Isn't it reasonable to believe, as the president apparently does, that the reforms now underway through the Patient Protection and Affordable Care Act can achieve this goal without harming seniors or undermining the financial viability of providers? The bottom line on entitlement spending is that the president's budget is lean, but it isn't mean.
The same can't be said about the rest of the president's healthcare budget. Discretionary spending bore the brunt of the sequester cuts and the president kept most of those intact in his own budget. Let's trace a few line items over the next decade to judge the president's priorities.
The National Institutes of Health, which is the font of most of the basic and applied science that leads to medical innovation, would receive about a 2% a year increase over the next decade in its current $31 billion budget—barely enough to keep pace with inflation.

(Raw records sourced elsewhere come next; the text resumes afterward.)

/-! Check values. -/

/-- The CRC of R139 is the one whose check value over the digits 1 to 9 is FC891918. -/
theorem test_crc_check : frameCrc [0x31, 0x32, 0x33, 0x34, 0x35, 0x36, 0x37, 0x38, 0x39] = 0xFC891918#32 := by
  decide +kernel
/-- The digest of R77 runs over the count byte and the data: the nine bytes 8, then 7 to 0. -/
theorem test_digest_bytes : digest [7, 6, 5, 4, 3, 2, 1, 0] =
    ([8, 7, 6, 5, 4, 3, 2, 1, 0] : List Byte).foldl digestByte 0xFFFF#16 := by decide +kernel

/-- A character of eight bits, EVEN parity and two stop bits, and one of seven bits without parity, as LTXn sends them. -/
theorem test_charLevels :
    ({ prof with parity := .even, stopBits := 2 } : Profile).charLevels 0xA1 =
      [false, true, false, false, false, false, true, false, true, true, true, true] ∧
    ({ prof with dataBits := 7 } : Profile).charLevels 0xC1 =
      [false, true, false, false, false, false, false, true, true] := by decide +kernel

/-! One step each. -/

theorem test_step_coldStart : step (up.setPending [.coldStart]) = .next State.reset := rfl
theorem test_step_empty : step up = .next (at_ up 1) := rfl

/-- On an empty queue, the keepalive timer at its deadline. -/
theorem test_step_expiry :
    (up.trunk.keepaliveTimer, step (at_ up 124)) = (some 125, .next (at_ up 125)) ∧
    step (at_ up 125) = exec .keepaliveTimerExpiry (at_ up 125) := ⟨rfl, rfl⟩
theorem test_step_identify :
    ((after .identify (asking up (mgmt 0x01 []))).uplink.map Record.bytes,
     (after .identify (asking up (mgmt 0x01 []))).trunk.retransmits.map (fun f => payloadOf f.records)) =
    ([], [[0xA0, 0, 23, 0, 9, 0x01, 0, 0, 0x41, 0xD3, 0x04, 0x12, 1, 12, 0x04, 0x00, 32, 128, 0x01, 0x00, 16, 8, 8]]) := by
  decide +kernel
theorem test_step_lineRequest_offline :
    ((after .lineRequest (busy (requesting up (lineReq 12 none [1])))).uplink.map Record.bytes) =
      [[0x90, 0, 10, 0, 7, 12, 0x12, 0, 0, 255]] := by decide +kernel
theorem test_step_badFrame :
    (after (.badFrame []) up).ctrs.read (.link .malformedFrames) = { value := 1, half := false } := by decide +kernel
theorem test_step_silence :
    let t := after .silenceTimerExpiry (at_ up 500)
    (t.trunk.up, t.trunk.epoch, t.trunk.cause, t.trunk.tx.map TxFrame.payload) =
      (false, 2#8, .silence, some [2, 3, 0, 0]) := by decide +kernel
theorem test_step_echo :
    ((after .echo (busy (asking up (mgmt 0x41 [1, 2, 3])))).uplink.map Record.bytes) =
      [[0xA0, 0, 11, 0, 9, 0x41, 0, 0, 1, 2, 3]] := by decide +kernel
theorem test_step_pollRun :
    (after .pollRun (asking up (mgmt 0x23 [1]))).pollRun = true := by decide +kernel
theorem test_step_characterSent :
    ((after (.characterSent 0) (onLine fun l => { l with
      txn := .sending, lde := true, charOut := some 0x41, hand := some inHand })).line 0).charOut = some 0x42 := by
  decide +kernel
theorem test_step_gapCountEnd :
    ((after (.gapCountEnd 0) (busy (onLine fun l => { l with
      txn := .receiving, gap := some 40, hand := some { inHand with reply := gotten [0x41] none } }))).uplink.map
        Record.bytes) = [[0x90, 0, 11, 0, 7, 1, 0x00, 1, 0, 255, 0x41]] := by decide +kernel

The Centers for Disease Control and Prevention does even worse. It would grow from $5.5 billion this year to $6.1 billion in 2023—a cumulative increase of 11% or barely a percentage point increase each year on average. In other words, the president's plan proposes to substantially cut inflation-adjusted spending on prevention, disease monitoring and public health—a foolish long-term strategy if ever there was one if the goal is to reduce healthcare spending in entitlement programs.
The Health Resources and Services Administration, which does everything from promoting primary care to funneling physicians to rural areas, fares only a little better in the budget. It will increase by 21.8%, or about 2% a year on average, to $6.7 billion—again barely keeping pace with inflation.
The debate in Washington has already been twisted by the opposition Republican Party into one where the president is both attacking seniors and not cutting enough. But the reality is that the discretionary portion of the federal budget—the part that invests in the future rather than providing transfer payments or paying for services—will be hammered over the next decade.
Overall, spending on all discretionary domestic programs—on the environment, homeland security, housing and health—will rise a cumulative 7% over the next 10 years under the president's plan. That's substantially less than inflation. The Pentagon, which is winding down two wars in the Middle East, fares about the same.
A few years ago, Grover Norquist, who leads the anti-tax Americans for Tax Reform, declared his goal was to shrink the government to the point where it could be drowned in a bathtub. While Obama likes to talk about investing in the future, Norquist's approach appears to have been embraced by both political parties. In the long run, the biggest losers will be the American people.